THE FOUNDATIONS SHOULD BE TAKEN BELOW THE SCOUR DEPTH TO A DEPTH WHERE THE VARIATION IN THE MOISTURE CONTENT OF THE SUBSOIL WILL BE ABSENT. THE DEPTH OF FOUNDATION SHOWN SHOULD BE CONSIDERED THE MINIMUM, UNLESS ROCK IS ENCOUNTERED AT A HIGHER LEVEL. IN LATTER CASE, THE MASONRY SHOULD BE NEELED ON THE ROCK FOR A DEPTH OF ABOUT 200MM, OR CONNECTED BY DOWELS TO THE ROCK IF THE ROCK SURFACE IS SLOPING.

THE PURPOSE OF THE FOOTING IS TO SERVER AS A SEAL IN POOR SOIL OR AS A BEDDING COURSE IN WATER BEARING STRATA FOR THE MAIN MASONNY ABOVE. THE FOOTING IS NOT TAKEN AS EFFECTIVE IN DESIGNING THE ABUTMENT SECTION, WHEN THE CLEAN SPAN IS LESS THAN H/6 + 1.5M, THE BOTTOM FOOTINGS OF THE TWO ABUTMENTS OF A SINGLE SPAN CULVERT SHOULD BE COMBINED.

IF THE ENTIRE ABUTMENT IS OF MASS CONCRETE, NO SPECIAL TREATMENT EXCEPT LEVELING IS REQUIRED FOR THE BRIDGE SEAT. IF THE MAIN ABUTMENT IS OF BRICK OR STONE MASONRY, A BED BLOCK OF CONCRETE IS PROVIDED FOR A THICKNESS OF ABOUT 225MM. WING WALLS MAY BE EITHER SPLAYED AT AN ANGLE OF 45º OR TAKEN PERPENDICULAR TO THE ABUTMENT. IF SPLAYED, THE HEIGHT OF WALL WILL REDUCE AS IT EXTENDS AWAY FROM THE ABUTMENT. AT THE LOW END, THE HEIGHT OF WALL SHOULD NOT BE MORE THAN 1.2M. IF THE WALL IS AT RIGHT ANGLES TO THE ABUTMENT, SUITABLE REVETMENT SHOULD BE PROVIDED TO RETAIN THE EARTH OF EMBANKMENT.

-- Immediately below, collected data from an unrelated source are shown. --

-- ==== Sys2Proof/Machine/Flags.lean ====
section
/-! DEFINITION. The status bits and the words that the status registers read as (10_state.md R23 to R29). TOTPCORE has
no condition codes (10_state.md R38). -/

namespace Sys2Proof.Machine

/-- The number of a result code (60_exceptions.md R170). -/
def ResultCode.bits : ResultCode → BitVec 4
  | .ok => 0
  | .illegal => 1
  | .badMaxlen => 2
  | .seq => 3
  | .emptyKey => 4
  | .badDigits => 5
  | .macFail => 6
  | .noDigest => 7

/-- The value of B32ST (41_base32.md R100). -/
def B32State.bits : B32State → BitVec 2
  | .idle => 0
  | .active => 1
  | .stopped => 2
  | .finished => 3

/-- KRDY: 1 exactly when B32ST = FINISHED and KLEN > 0; derived, never stored (10_state.md R23). -/
def krdy (s : State) : Bool := decide (s.b32st = .finished ∧ 0 < s.klen.toNat)

/-- STATUS: TVALID in bit 5, KRDY in bit 4, ERR in bits [3:0] (10_state.md R23). -/
def statusWord (s : State) : Word := 0#26 ++ BitVec.ofBool s.tvalid ++ BitVec.ofBool (krdy s) ++ s.err.bits

/-- B32STAT: KMAX in [22:16], KLEN in [14:8], NSYM in [4:2], B32ST in [1:0] (10_state.md R24). -/
def b32statWord (s : State) : Word := 0#9 ++ s.kmax ++ 0#1 ++ s.klen ++ 0#3 ++ s.nsym ++ s.b32st.bits

/-- DSTAT: MERR in bit 1, DV in bit 0 (10_state.md R26). -/
def dstatWord (s : State) : Word := 0#30 ++ BitVec.ofBool s.merr ++ BitVec.ofBool s.dv

/-- TRES: TLEN in [11:8], TOFF in [3:0] (10_state.md R27). -/
def tresWord (s : State) : Word := 0#20 ++ s.tlen ++ 0#4 ++ s.toff

/-- TRAW: the 31-bit value under a bit that reads 0 (10_state.md R28). -/
def trawWord (s : State) : Word := 0#1 ++ s.traw

/-- CNT_LO: COUNTER[31:0] (10_state.md R25). -/
def cntLoWord (s : State) : Word := s.counter.extractLsb' 0 32

/-- CNT_HI: COUNTER[63:32] (10_state.md R25). -/
def cntHiWord (s : State) : Word := s.counter.extractLsb' 32 32

end Sys2Proof.Machine
end

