-- ==== Sys2Proof/Machine/Step.lean ====
section
/-! DEFINITION. One step of TOTPCORE, and where a program's next command stands. -/

namespace Sys2Proof.Machine

/-- One step: the next input taken completely (20_memory.md R57, R58; log 1). -/
def step (s : State) : Host.Outcome State Fault Refusal := takeInput s

/-- The state with a command word as the very next input, written to CMD by the Host: TOTPCORE fetches nothing, and
its program is the Host's sequence of writes to CMD (10_state.md R21; log 1). Bits above `nbits` are 0. -/
def State.withFetchWord (s : State) (nbits w : Nat) : State :=
  s.setInputs (.access (commandWrite .host (BitVec.ofNat 32 (w % 2 ^ nbits))) :: s.inputs)

end Sys2Proof.Machine
end

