/-- A symbol pushed in ACTIVE keeps the decoder's invariants (41_base32.md R107). -/
theorem pushSymbol_decoderInv {s : State} (v : BitVec 5) (hs : DecoderInv s) (ha : s.b32st = .active) :
    DecoderInv ((pushSymbol v s).setErr .ok) := by
  by_cases h7 : s.nsym.toNat = 7
  · have hk := hs.keyInv.groupEmitted v
    have hn := groupEmitted_nsym v s
    have hacc := groupEmitted_acc v s
    have hst := (groupEmitted_b32st v s).trans ha
    rw [pushSymbol_full v h7]
    generalize groupEmitted v s = t at hk hn hacc hst ⊢
    obtain ⟨hle, hmax, htail⟩ := hk
    split
    · exact KeyInv.decoderInv ⟨hle, hmax, htail⟩ hn hacc (fun h => nomatch h) (fun h => nomatch h)
    · next hne =>
      refine KeyInv.decoderInv ⟨hle, hmax, htail⟩ hn hacc ?_ fun _ => ?_
      · rw [State.setErr_b32st, hst]; decide
      · exact Nat.lt_of_le_of_ne hle (mt BitVec.eq_of_toNat_eq hne)
  · have hlt : s.nsym.toNat < 7 := by have := s.nsym.isLt; omega
    have hn : (BitVec.ofNat 3 (s.nsym.toNat + 1)).toNat = s.nsym.toNat + 1 := by
      rw [BitVec.toNat_ofNat, Nat.mod_eq_of_lt (by omega)]
    rw [pushSymbol_partial v hlt]
    refine ⟨hs.klen_le, hs.kmax_le, fun h => ?_, fun _ => hs.active ha, fun h => ?_, ?_, hs.key_tail⟩
    · exact nomatch ha.symm.trans h
    · rcases h with h | h <;> exact nomatch ha.symm.trans h
    · rw [State.setErr_nsym, State.setErr_acc, State.setGroup_acc, State.setGroup_nsym, hn]
      exact joined_lt hs.acc_lt

/-- The decoder's commands keep its invariants. -/
theorem exec_keeps_decoderInv {i : Instr} {s t : State} (hi : IsDecoderCommand i) (hs : DecoderInv s)
    (h : exec i s = .next t) : DecoderInv t := by
  obtain ⟨m, rfl⟩ | ⟨c, rfl⟩ | rfl := hi
  · rcases execB32Init_cases m s with ⟨-, e⟩ | ⟨hm, e⟩ <;> cases e.symm.trans h
    · exact hs.congr (by simp)
    · exact decodeStarted_decoderInv hm s
  · rcases execB32Push_cases c s with ⟨-, e⟩ | ⟨-, e⟩ | ⟨-, -, e⟩ | ⟨v, ha, -, e⟩ <;> cases e.symm.trans h
    · exact hs.congr (by simp)
    · exact hs.congr (by simp)
    · obtain ⟨hle, hmax, htail⟩ := hs.keyInv.flush
      exact KeyInv.decoderInv ⟨hle, hmax, htail⟩ rfl rfl (fun h => nomatch h) (fun h => nomatch h)
    · exact pushSymbol_decoderInv v hs ha
  · rcases execB32Finish_cases s with ⟨-, e⟩ | ⟨hne, e⟩ <;> cases e.symm.trans h
    · exact hs.congr (by simp)
    · by_cases ha : s.b32st = .active
      · obtain ⟨hle, hmax, htail⟩ := hs.keyInv.flush
        rw [endInput_of_active ha]
        exact KeyInv.decoderInv ⟨hle, hmax, htail⟩ rfl rfl (fun h => nomatch h) (fun h => nomatch h)
      · have hended : s.b32st = .stopped ∨ s.b32st = .finished := by
          cases hst : s.b32st <;> simp_all
        obtain ⟨hn, hacc⟩ := hs.ended hended
        rw [endInput_of_not_active ha]
        exact KeyInv.decoderInv ⟨hs.klen_le, hs.kmax_le, hs.key_tail⟩ hn hacc (fun h => nomatch h) (fun h => nomatch h)

/-- Settles O31: the decoder's commands keep the invariants, case by case, and nothing else but a reset writes what they
speak of. -/
theorem stepKeepsDecoderInv : Obligations.StepKeepsDecoderInv := by
  unfold Obligations.StepKeepsDecoderInv
  intro s t hs h
  exact step_keeps (fun hd _ => DecoderInv.congr hd) decoderInv_reset exec_keeps_decoderInv
    (fun hs h => hs.congr (exec_trunc_decoderPart h)) hs h

/-! ### The token's invariants -/

theorem tokenPart_eq_iff {s t : State} : t.tokenPart = s.tokenPart ↔ t.tvalid = s.tvalid ∧ t.tlen = s.tlen ∧
    t.toff = s.toff ∧ t.traw = s.traw ∧ t.tval = s.tval ∧ t.token = s.token := by
  simp [State.tokenPart]

/-- TRUNC clears TVALID and leaves the token, or leaves the token it has rendered (43_truncate.md R144, R150). -/
theorem exec_trunc_token_cases {d : Nat} {s t : State} (h : exec (.trunc d) s = .next t) :
    (t.tvalid = false ∧ t.tlen = s.tlen ∧ t.traw = s.traw ∧ t.tval = s.tval ∧ t.token = s.token) ∨
    (1 ≤ d ∧ d ≤ 10 ∧ t.tlen.toNat = d ∧ t.traw = truncRaw s.digest ∧
      t.tval.toNat = tokenValue (truncRaw s.digest) d ∧ t.token = tokenBytes (tokenValue (truncRaw s.digest) d) d) := by
  rcases execTrunc_cases d s with ⟨c, -, e⟩ | ⟨h1, h10, -, -, e⟩ <;> cases e.symm.trans h
  · exact .inl ⟨rfl, rfl, rfl, rfl, rfl⟩
  · exact .inr ⟨h1, h10, Nat.mod_eq_of_lt (Nat.lt_of_le_of_lt h10 (by decide)), rfl, tokenValue_tval _ d, rfl⟩
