-- ==== Sys2Proof/Syntax.lean ====
section
/-! DEFINITION. The commands of the block: one constructor for each row of spec/opcode_table.json, in its order.
The table gives its rows no operands; those here are what the rule of each row needs from outside the device: the
offset and data of an access, the bytes of a received frame, and facts of the environment that no state of the device
holds (whether a check passed, a measured count or temperature, which blocks fail their check). -/

namespace Sys2Proof

/-- How a SECDED word of the Bellboard's state read: without error, corrected, or uncorrectable with what it covered (R295, R405). -/
inductive BelEcc where
  | none
  | corrected
  /-- Pending state, counts or an entry: the sources that the word covers; 0x8000 + `t` is source 0x7FFF of target `t`. -/
  | sources (l : List (BitVec 16))
  /-- The configuration of a class page. -/
  | config (page : Fin 128)
  deriving DecidableEq, Repr


/-- The check of the shadow words that a command takes (R295, Table 12.4): no error, a corrected one, or an uncorrectable word at an
offset of the register map. -/
inductive ShadowEcc where
  | good
  | corrected
  | bad (offset : Nat)
  deriving DecidableEq, Repr

/-- How a SECDED word of a control store read: good, corrected, or uncorrectable (R295). -/
inductive Ecc where
  | good | corrected | bad
  deriving DecidableEq, Repr

/-- A timing image (R342): the timing registers, `STK_SHOW` and `STK_OUT` in the order of their offsets, the stroke counter,
and the camera-frame boundary at which the receiver takes it, as a time of the receiver's stroke clock, with the stroke that
begins there; none while the sender's timing does not run. -/
structure TimingImage where
  regs : List Nat
  stroke : Nat
  start : Option (Rat × Nat)
  deriving DecidableEq, Repr

/-- What a trunk frame carries: bytes, or the timing image of a PREPARE of `KIND` 1 with its set number; the spec does not
give the layout of that image. -/
inductive TrunkBody where
  | bytes (payload : List Byte)
  | timing (set : Nat) (image : TimingImage)
  deriving DecidableEq, Repr

/-- A trunk frame without the fields that belong to one lane (Table 14.1). -/
structure TrunkFrame where
  type_ : Nat
  origin : Nat
  sseq : Nat
  body : TrunkBody
  deriving DecidableEq, Repr

/-- An item of a MIRROR frame (R312, R313, R314, R330): a host write, a REFRAME with its start and first stroke, a flip set or
FENCE_WAIT with the primary's verdict and target, a software source, a down frame of the trunk, or an up frame of the trunk,
with the port that it came on, whether the acting secondary of its lodger sent it, and its `SEQ`. A start is a time on the time base of
the device that sends the item. -/
inductive MirrorItem where
  | write (offset : Nat) (data : Word)
  | reframe (start : Rat) (stroke : Nat)
  | set (ring index : Nat) (entries : List (List Nat)) (verdict target : Nat) (ecc : ShadowEcc := .good)
  | wait (ring index : Nat) (words : List Nat)
  | source (number : Nat)
  | down (frame : TrunkFrame)
  | up (port : Nat) (second : Bool) (seq : Nat) (frame : TrunkFrame)
  deriving DecidableEq, Repr
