-- ==== Sys2Proof/Machine/Regs.lean ====
section
/-! DEFINITION. The register offsets and fields of the BAR0 map, by the names of the spec.

`Reg.X` is the BAR0 offset of register X (a function of its indices where it is replicated); `Fld.X_F` is
field F of register X. Offsets and bit ranges follow the register tables of each chapter (Tables 2.8, 3.10, 4.8,
7.2, 8.6, 8.9, 9.12, 10.7, 11.5, 12.6, 12.9, 13.6, 13.9, 14.8, 14.10, 15.5, 16.3, 17.8 to 17.12, 18.6, 19.12, 19.15, 20.10).
A port page is keyed by the role of the port: 0x1000_0000 times the role code of Table 2.4 is added to its offset, since the
layout of one BAR0 offset differs by role (R35). -/

namespace Sys2Proof.Machine

/-- A bit field [hi:lo] of a 32-bit register. -/
structure Fld where
  hi : Nat
  lo : Nat
  deriving DecidableEq, Repr

namespace Reg
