-- ==== Sys2Proof/Machine/Arith.lean ====
section
/-! DEFINITION. The named rounding and saturation functions of the spec, on exact rationals. -/

namespace Sys2Proof.Machine

/-- Round to the nearest integer, ties to even: rne. -/
def rne (x : Rat) : Int :=
  let fl := x.floor
  let d := x - fl
  if d < 1 / 2 then fl else if 1 / 2 < d then fl + 1 else if fl % 2 == 0 then fl else fl + 1

/-- Round a quotient of integers (positive divisor) to the nearest integer, ties to even. -/
def rneDiv (a : Int) (b : Nat) : Int :=
  let q := a / (b : Int)
  let r := 2 * (a % (b : Int))
  if r < (b : Int) then q else if (b : Int) < r then q + 1 else if q % 2 == 0 then q else q + 1

/-- Limit a value to a range. -/
def clampInt (lo hi x : Int) : Int := if x < lo then lo else if hi < x then hi else x

/-- The least integer not below a rational, as a natural number. -/
def ceilNat (x : Rat) : Nat := (-((-x).floor)).toNat

/-- The greatest natural number not above a rational. -/
def floorNat (x : Rat) : Nat := x.floor.toNat

/-- Division rounded up. -/
def ceilDiv (a b : Nat) : Nat := (a + b - 1) / b

/-- The remainder of a rational by a positive rational. -/
def ratMod (x t : Rat) : Rat := x - (x / t).floor * t

/-- The largest `r` below `hi` with `r ^ k ≤ n`, by bisection from the top bit down. -/
def rootFrom (k n : Nat) : Nat → Nat → Nat
  | 0, r => r
  | b + 1, r => if (r + 2 ^ b) ^ k ≤ n then rootFrom k n b (r + 2 ^ b) else rootFrom k n b r

/-- The integer `k`-th root of a number below 2^(k·bits). -/
def intRoot (k width n : Nat) : Nat := rootFrom k n width 0

end Sys2Proof.Machine
end

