-- ==== Sys2Proof/Machine/TallyValue.lean ====
section
/-! DEFINITION. The tally units' check value (R363), their result FIFO (R374), and what a unit in link mode does with the
frames of a link (R370 to R372). -/

namespace Sys2Proof.Machine

def Dev.tly (d : Dev) (u : Nat) : Tly := d.tallies.get (fun _ => {}) u

/-- Store a unit, and show how many result entries it holds in `TLY_RF_COUNT`. -/
def Dev.setTly (d : Dev) (u : Nat) (t : Tly) : Dev :=
  { d with tallies := d.tallies.set (fun _ => {}) u t }.setReg (Reg.TLY_RF_COUNT u) t.fifo.length

/-- The parameters of a unit as its registers stand: width, `POLY`, `INIT`, `REFIN`, `REFOUT`, `XOROUT` (Table 16.4). -/
def Dev.tlyParams (d : Dev) (u : Nat) : Nat × Nat × Nat × Bool × Bool × Nat :=
  (d.fld (Reg.TLY_CFG u) Fld.TLY_CFG_WIDTH + 1, d.pair (Reg.TLY_POLY_LO u) (Reg.TLY_POLY_HI u),
    d.pair (Reg.TLY_INIT_LO u) (Reg.TLY_INIT_HI u), d.flag (Reg.TLY_CFG u) Fld.TLY_CFG_REFIN,
    d.flag (Reg.TLY_CFG u) Fld.TLY_CFG_REFOUT, d.pair (Reg.TLY_XOROUT_LO u) (Reg.TLY_XOROUT_HI u))

/-- The check value over bytes: only the low `w` bits of `POLY`, `INIT` and `XOROUT` take part (R363). -/
def tlyValue (p : Nat × Nat × Nat × Bool × Bool × Nat) (bs : List Byte) : Nat :=
  crcGeneral p.1 (p.2.1 % 2 ^ p.1) p.2.2.1 p.2.2.2.1 p.2.2.2.2.1 p.2.2.2.2.2 bs

/-- A flag of a unit's `TLY_EVENT` sets: the unit's source rises (R375). -/
def Dev.tlyEvent (d : Dev) (u : Nat) (f : Fld) : Dev :=
  (d.setFlag (Reg.TLY_EVENT u) f).raiseIf (!d.flag (Reg.TLY_EVENT u) f) (0x4620 + u)

/-- Push a result entry: a full FIFO drops it (R374). The flag says whether it was dropped. -/
def Dev.tlyPush (d : Dev) (u : Nat) (x : TlyResult) : Bool × Dev :=
  let t := d.tly u
  if 16 ≤ t.fifo.length then (true, d.count (Reg.TLY_RF_DROP_CNT u)) else (false, d.setTly u { t with fifo := t.fifo ++ [x] })

/-! ### Link mode -/

/-- The unit that is bound to a link: 0 the twin link, 1 the trunk (R370). -/
def Dev.tlyBound (d : Dev) (link : Nat) : Option Nat :=
  if !d.hasTly then none
  else (List.range 16).find? fun u =>
    d.fld (Reg.TLY_CFG u) Fld.TLY_CFG_MODE == 1 && d.fld (Reg.TLY_CFG u) Fld.TLY_CFG_LINK == link

/-- Whether a frame type is covered on the twin link, or on the trunk (R370). -/
def twinCovered (t : Nat) : Bool := 0x20 ≤ t
def trunkCovered (t : Nat) : Bool := (0x20 ≤ t && t ≤ 0x27) || t == 0x30 || t == 0x31

/-- The fold prefix of a covered frame (R370). -/
def linkPrefix (type_ origin seq : Nat) : List Byte := leBytes 1 type_ ++ leBytes 1 origin ++ leBytes 2 0 ++ leBytes 4 seq

/-- The parameters of a bound unit. -/
def Dev.linkParams (d : Dev) (u : Nat) : Nat × Nat × Nat × Bool × Bool × Nat := (d.tly u).params.getD (d.tlyParams u)

/-- Append the value of the bound unit to a covered frame that the device creates (R370). -/
def Dev.tlyAppend (d : Dev) (link type_ origin seq : Nat) (payload : List Byte) : List Byte × Dev :=
  match d.tlyBound link with
  | none => (payload, d)
  | some u =>
    let p := d.linkParams u
    (payload ++ leBytes ((p.1 + 7) / 8) (tlyValue p (linkPrefix type_ origin seq ++ payload)), d.count (Reg.TLY_APPEND_CNT u))

/-- A strip failure of a bound unit (R372); the device's own answer to it is its link's. -/
def Dev.stripFailed (d : Dev) (u type_ seq value : Nat) : Dev :=
  let d := d.count (Reg.TLY_STRIP_FAIL_CNT u)
  let d := (d.tlyPush u ⟨value, seq % 2 ^ 16 * 2 ^ 16 + type_ * 2 ^ 8 + 2 * 2 ^ 4⟩).2
  d.tlyEvent u Fld.TLY_EVENT_STRIP_FAIL

/-- Strip and check the value of a covered frame (R370, R372): the payload without it, or none where it fails. -/
def Dev.tlyStrip (d : Dev) (link type_ origin fold seq : Nat) (payload : List Byte) : Option (List Byte) × Dev :=
  match d.tlyBound link with
  | none => (some payload, d)
  | some u =>
    let p := d.linkParams u
    let n := payload.length - (p.1 + 7) / 8
    let body := payload.take n
    let got := leNat (payload.drop n)
    let d := d.count (Reg.TLY_STRIP_CNT u)
    if (p.1 + 7) / 8 ≤ payload.length && got == tlyValue p (linkPrefix type_ origin fold ++ body) then (some body, d)
    else (none, d.stripFailed u type_ seq got)

/-- The same of a covered frame whose payload the spec gives no layout: the value received is told from outside where it does not agree. -/
def Dev.tlyStripTold (d : Dev) (link type_ seq : Nat) (wrong : Option Nat) : Bool × Dev :=
  match d.tlyBound link with
  | none => (true, d)
  | some u =>
    let d := d.count (Reg.TLY_STRIP_CNT u)
    match wrong with
    | none => (true, d)
    | some v => (false, d.stripFailed u type_ seq (v % 2 ^ (8 * (((d.linkParams u).1 + 7) / 8))))

/-- The value that came with a covered frame where it does not agree, from the operands of its command. -/
def toldWrong (agrees : Bool) (value : Nat) : Option Nat := if agrees then none else some value

/-- Count the value that is appended to a covered frame whose payload the spec gives no layout. -/
def Dev.tlyAppendTold (d : Dev) (link : Nat) : Dev :=
  match d.tlyBound link with
  | none => d
  | some u => d.count (Reg.TLY_APPEND_CNT u)

end Sys2Proof.Machine
end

THE EARTH FILLING BEHIND THE ABUTMENTS AND WINGS SHOULD BE SPECIALLY CONSOLIDATED IN ORDER TO AVOID AN EXCESSIVE DEPRESSION IMMEDIATELY CLEAR OF THE BRIDGE DECK. A POROUS BACKFILL OF ABOUT 500MM THICKNESS SHOULD BE PROVIDED IMMEDIATELY BEHIND THE ABUTMENT, WITH 150MM DIAMETER WEEP HOLES PLACED AT SUITABLE INTERVALS WITH A GENTLE SLOPE SO AS TO BE 150 MM ABOVE NORMAL WATER LEVEL ON THE VENT SIDE, TO ENSURE DRAINAGE FOR FILLING BEHIND THE ABUTMENTS.

HANDRAILS OR PARAPETS SHOULD BE PROVIDED OVER THE KERBS ON EITHER SIDE OF THE ROAD OVER THE DECK SLAB. FOR SMALL CULVERTS PARAPET WALLS OF HEIGHT 750MM WILL BE ADEQUATE. FOR SPANS ABOVE 6M, A COMBINATION OF R.C. POSTS AND RAILS MAY BE MORE PLEASING.